BUG: Fix bug in AVX-512F np.maximum and np.minimum #15612

r-devulap · 2020-02-19T22:33:13Z

np.maximum.accumulate results in memory overlap for input and output arrays in which case vectorized implementation leads to incorrect results. This patch adds a pre-check condition to avoid running AVX-512F code in case there is a memory overlap.

r-devulap · 2020-02-19T22:37:29Z

numpy/core/src/umath/simd.inc.src

-     (abs(steps[2]) < MAX_STEP_SIZE))
+     (abs(steps[2]) < MAX_STEP_SIZE)  && \
+     (nomemoverlap(args[0], steps[0]*dimensions[0], args[2], steps[2]*dimensions[0])) && \
+     (nomemoverlap(args[1], steps[1]*dimensions[0], args[2], steps[2]*dimensions[0])))


This currently ensures that there is no memory overlap across the entire arrays. For large steps and large dimensions, steps[0]*dimensions[0] can overflow. Is this check an overkill? I don't fully understand under what circumstances does input and output arrays overlap in memory.

For steps[0]*dimensions[0] to overflow, dimensions[0] has to be 4398046511104 (since max step size = 2097152 and npy_intp has a max value of 2**63 - 1). The memory required to hold such a large array with that step size is 8192 Peta Bytes of data, which I assume is unrealistic.

code formatting: steps[0]*dimensions[0] -> steps[0] * dimensions[0]

seberg · 2020-02-19T22:48:41Z

I am a bit worried that our tests did not notice this. Could we see if we can add a slow test that checks this type of error for all reduction ufuncs? Or does that even exist, but does not get run on a machine that would notice the problem>

r-devulap · 2020-02-19T22:50:31Z

Yeah, I was surprised to see no test coverage for this case. I did add two simple tests to cover np.maximum.accumulate and np.minimum.accumulate. But would be a good idea to look a bit deeper.
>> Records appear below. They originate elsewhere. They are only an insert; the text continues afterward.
-- ==== Sys2Proof/Laws/Records.lean ====
section
/-! SUPPORT. Reading a record after one record of a vector has changed, first for any vector and then under the names of the
plant's and the yard's records. -/

namespace Sys2Proof.Machine

section
variable {α β : Type} {n : Nat}

/-- A record in range is the vector's own. -/
theorem getOr_lt (v : Vector α n) (i : Nat) (d : α) (h : i < n) : getOr v i d = v[i] := by
  simp [getOr, Vector.getElem?_eq_getElem h]

/-- A number out of range reads as the default. -/
theorem getOr_ge (v : Vector α n) (i : Nat) (d : α) (h : n ≤ i) : getOr v i d = d := by
  simp [getOr, Vector.getElem?_eq_none h]

/-- The changed record. -/
theorem getOr_upd_same (v : Vector α n) (i : Nat) (f : α → α) (d : α) (h : i < n) :
    getOr (upd v i f) i d = f (getOr v i d) := by
  simp [getOr, upd, h]

/-- Another record. -/
theorem getOr_upd_ne (v : Vector α n) (i j : Nat) (f : α → α) (d : α) (h : i ≠ j) :
    getOr (upd v i f) j d = getOr v j d := by
  unfold upd
  split
  · next hi =>
    by_cases hj : j < n
    · rw [getOr_lt _ _ _ hj, getOr_lt _ _ _ hj, Vector.getElem_set_ne hi hj h]
    · rw [getOr_ge _ _ _ (by omega), getOr_ge _ _ _ (by omega)]
  · rfl

/-- A change of a record that is not there. -/
theorem upd_ge (v : Vector α n) (i : Nat) (f : α → α) (h : n ≤ i) : upd v i f = v := by
  simp [upd, Nat.not_lt.mpr h]

/-- A record after a change, by whether it is the changed one. -/
theorem getOr_upd (v : Vector α n) (i j : Nat) (f : α → α) (d : α) (h : i < n) :
    getOr (upd v i f) j d = if i = j then f (getOr v j d) else getOr v j d := by
  by_cases hij : i = j
  · subst hij; simp [getOr_upd_same v i f d h]
  · simp [hij, getOr_upd_ne v i j f d hij]

/-- A change that a projection of the record does not see leaves the projected vector as it is. -/
theorem map_upd_of_comp (g : α → β) (v : Vector α n) (i : Nat) (f : α → α) (h : ∀ a, g (f a) = g a) :
    (upd v i f).map g = v.map g := by
  unfold upd
  split
  · next hi =>
    ext j hj
    by_cases hij : i = j
    · subst hij; simp [h]
    · simp [hij]
  · rfl

/-- A change followed by a projection is a change of the projected vector. -/
theorem map_upd (g : α → β) (v : Vector α n) (i : Nat) (f : α → α) (f' : β → β) (h : ∀ a, g (f a) = f' (g a)) :
    (upd v i f).map g = upd (v.map g) i f' := by
  unfold upd
  split
  · next hi =>
    ext j hj
    by_cases hij : i = j
    · subst hij; simp [h]
    · simp [hij]
  · rfl

/-- A change that gives back each record it is given changes nothing. -/
theorem upd_id (v : Vector α n) (i : Nat) (f : α → α) (h : ∀ a, f a = a) : upd v i f = v := by
  have := map_upd_of_comp (fun a => a) v i f h
  simpa using this

end

/-! ## Reading a record of the plant after its change -/

theorem Plant.bed_updBed_same (s : Plant) (b : Nat) (f : BedRecord → BedRecord) (h : b < 12) :
    (s.updBed b f).bed b = f (s.bed b) := getOr_upd_same _ _ _ _ h
theorem Plant.bed_updBed_ne (s : Plant) (b i : Nat) (f : BedRecord → BedRecord) (h : b ≠ i) :
    (s.updBed b f).bed i = s.bed i := getOr_upd_ne _ _ _ _ _ h
theorem Plant.heat_updHeat_same (s : Plant) (b : Nat) (f : HeatRecord → HeatRecord) (h : b < 12) :
    (s.updHeat b f).heat b = f (s.heat b) := getOr_upd_same _ _ _ _ h
theorem Plant.heat_updHeat_ne (s : Plant) (b i : Nat) (f : HeatRecord → HeatRecord) (h : b ≠ i) :
    (s.updHeat b f).heat i = s.heat i := getOr_upd_ne _ _ _ _ _ h
theorem Plant.intakeOf_updIntake_same (s : Plant) (b : Nat) (f : IntakeRecord → IntakeRecord) (h : b < 12) :
    (s.updIntake b f).intakeOf b = f (s.intakeOf b) := getOr_upd_same _ _ _ _ h
theorem Plant.intakeOf_updIntake_ne (s : Plant) (b i : Nat) (f : IntakeRecord → IntakeRecord) (h : b ≠ i) :
    (s.updIntake b f).intakeOf i = s.intakeOf i := getOr_upd_ne _ _ _ _ _ h
theorem Plant.bedLine_updBedLine_same (s : Plant) (b : Nat) (f : BedLine → BedLine) (h : b < 12) :
    (s.updBedLine b f).bedLine b = f (s.bedLine b) := getOr_upd_same _ _ _ _ h
theorem Plant.bedLine_updBedLine_ne (s : Plant) (b i : Nat) (f : BedLine → BedLine) (h : b ≠ i) :
    (s.updBedLine b f).bedLine i = s.bedLine i := getOr_upd_ne _ _ _ _ _ h
theorem Plant.cls_updClass_same (s : Plant) (c : Nat) (f : ClassEntry → ClassEntry) (h : c < 32) :
    (s.updClass c f).cls c = f (s.cls c) := getOr_upd_same _ _ _ _ h
theorem Plant.cls_updClass_ne (s : Plant) (c i : Nat) (f : ClassEntry → ClassEntry) (h : c ≠ i) :
    (s.updClass c f).cls i = s.cls i := getOr_upd_ne _ _ _ _ _ h

/-! ## Reading a record of the yard after its change -/

theorem Yard.stack_updStack_same (y : Yard) (i : Nat) (f : StackRecord → StackRecord) (h : i < 40) :
    (y.updStack i f).stack i = f (y.stack i) := getOr_upd_same _ _ _ _ h
theorem Yard.stack_updStack_ne (y : Yard) (i j : Nat) (f : StackRecord → StackRecord) (h : i ≠ j) :
    (y.updStack i f).stack j = y.stack j := getOr_upd_ne _ _ _ _ _ h
theorem Yard.lane_updLane_same (y : Yard) (i : Nat) (f : LaneRecord → LaneRecord) (h : i < 2) :
    (y.updLane i f).lane i = f (y.lane i) := getOr_upd_same _ _ _ _ h
theorem Yard.lane_updLane_ne (y : Yard) (i j : Nat) (f : LaneRecord → LaneRecord) (h : i ≠ j) :
    (y.updLane i f).lane j = y.lane j := getOr_upd_ne _ _ _ _ _ h
theorem Yard.truck_updTruck_same (y : Yard) (i : Nat) (f : TruckRecord → TruckRecord) (h : i < 4) :
    (y.updTruck i f).truck i = f (y.truck i) := getOr_upd_same _ _ _ _ h
theorem Yard.truck_updTruck_ne (y : Yard) (i j : Nat) (f : TruckRecord → TruckRecord) (h : i ≠ j) :
    (y.updTruck i f).truck j = y.truck j := getOr_upd_ne _ _ _ _ _ h
theorem Yard.crane_updCrane_same (y : Yard) (k : Nat) (f : CraneRecord → CraneRecord) (h : k < 3) :
    (y.updCrane k f).crane k = f (y.crane k) := getOr_upd_same _ _ _ _ h
theorem Yard.crane_updCrane_ne (y : Yard) (k j : Nat) (f : CraneRecord → CraneRecord) (h : k ≠ j) :
    (y.updCrane k f).crane j = y.crane j := getOr_upd_ne _ _ _ _ _ h
theorem Yard.arb_updArb_same (y : Yard) (k : Nat) (f : ArbiterRecord → ArbiterRecord) (h : k < 3) :
    (y.updArb k f).arb k = f (y.arb k) := getOr_upd_same _ _ _ _ h
theorem Yard.arb_updArb_ne (y : Yard) (k j : Nat) (f : ArbiterRecord → ArbiterRecord) (h : k ≠ j) :
    (y.updArb k f).arb j = y.arb j := getOr_upd_ne _ _ _ _ _ h
theorem Yard.link_updLink_same (y : Yard) (k : Nat) (f : CraneLine → CraneLine) (h : k < 3) :
    (y.updLink k f).link k = f (y.link k) := getOr_upd_same _ _ _ _ h
theorem Yard.link_updLink_ne (y : Yard) (k j : Nat) (f : CraneLine → CraneLine) (h : k ≠ j) :
    (y.updLink k f).link j = y.link j := getOr_upd_ne _ _ _ _ _ h

/-- The claim written is the claim read. -/
theorem Yard.claim_setClaim_same (y : Yard) (k : Nat) (c : Option Interval) (h : k < 3) :
    (y.setClaim k c).claim k = c := by
  unfold Yard.claim Yard.setClaim
  rw [Yard.arb_updArb_same _ _ _ h]

/-- Another crane's claim is as it was. -/
theorem Yard.claim_setClaim_ne (y : Yard) (k j : Nat) (c : Option Interval) (h : k ≠ j) :
    (y.setClaim k c).claim j = y.claim j := by
  unfold Yard.claim Yard.setClaim
  rw [Yard.arb_updArb_ne _ _ _ _ h]

/-- The ticket of a changed slot. -/
theorem Yard.ticketAt_updTicket_same (y : Yard) (i : Nat) (f : Ticket → Ticket) (h : i < 24) :
    (y.updTicket i f).ticketAt i = (y.ticketAt i).map f := by
  unfold Yard.ticketAt Yard.ticketSlot
  rw [Yard.updTicket_tickets, getOr_upd_same _ _ _ _ h]

/-- The ticket of another slot. -/
theorem Yard.ticketAt_updTicket_ne (y : Yard) (i j : Nat) (f : Ticket → Ticket) (h : i ≠ j) :
    (y.updTicket i f).ticketAt j = y.ticketAt j := by
  unfold Yard.ticketAt Yard.ticketSlot
  rw [Yard.updTicket_tickets, getOr_upd_ne _ _ _ _ _ h]

/-- The piece of a changed slot. -/
theorem Yard.pieceAt_updPiece_same (y : Yard) (i : Nat) (f : Piece → Piece) (h : i < 1024) :
    (y.updPiece i f).pieceAt i = (y.pieceAt i).map f := by
  unfold Yard.pieceAt Yard.pieceSlot
  rw [Yard.updPiece_pieces, getOr_upd_same _ _ _ _ h]

/-- The piece of another slot. -/
theorem Yard.pieceAt_updPiece_ne (y : Yard) (i j : Nat) (f : Piece → Piece) (h : i ≠ j) :
    (y.updPiece i f).pieceAt j = y.pieceAt j := by
  unfold Yard.pieceAt Yard.pieceSlot
  rw [Yard.updPiece_pieces, getOr_upd_ne _ _ _ _ _ h]

/-- A live slot is one of the 1024. -/
theorem Yard.pieceAt_lt (y : Yard) (i : Nat) (p : Piece) (h : y.pieceAt i = some p) : i < 1024 := by
  by_contra hi
  unfold Yard.pieceAt Yard.pieceSlot at h
  rw [getOr_ge _ _ _ (by omega)] at h
  cases h

/-- A slot that holds a ticket is one of the 24. -/
theorem Yard.ticketAt_lt (y : Yard) (i : Nat) (t : Ticket) (h : y.ticketAt i = some t) : i < 24 := by
  by_contra hi
  unfold Yard.ticketAt Yard.ticketSlot at h
  rw [getOr_ge _ _ _ (by omega)] at h
  cases h

end Sys2Proof.Machine
end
seberg · 2020-02-20T17:45:38Z

numpy/core/src/umath/simd.inc.src

@@ -55,6 +55,40 @@ abs_ptrdiff(char *a, char *b)
    return (a > b) ? (a - b) : (b - a);
 }

+/*
+ * nomemoverlap - Do two strided arrays overlap?
+ * Need to accomodate negative strides.


Did you accommodate negative strides? The question is a bit tricky, because it used to be the case that they can overlap, however that should not happen anymore (but this is ensured in a completely different part of the code).

Unless my coffee has not kicked in, reductions also have an exact overlap. So basically, it should be sufficient to ensure exact overlapping. But, we should document that somewhere that some inner loops rely on that, and I am not sure where.

Oh, two strided arrays definitely can overlap, but I think only identically so.

My bad, the function does already accommodate negative strides, I will re-write the comment :)

The loops can be called with overlapping arrays if the data dependence is simple, assuming elementwise atomic operations. This I think currently means in practice that overlap can occur in the reduction/accumulation usage, and when the output pointer never catches the inputs when iterated in order (I remember there is a special case like this, but I don't recall where), or is always the same as the input pointer (the exact overlap case).

I think for other overlap cases, the output is undefined, and can be anything.

Vectorized loops have more strict requirement than elementwise ops, so I think they probably should indeed do their own extra checks. Or maybe buffering (I'm not very familiar how that part of numpy iterators works).

The function nomemoverlap returns a false if the two arrays have overlap. It accommodates for negative strides too. The vectorized loops rely on this function to ensure there is absolutely no overlap between input and output array, so in that sense it is being overly cautious.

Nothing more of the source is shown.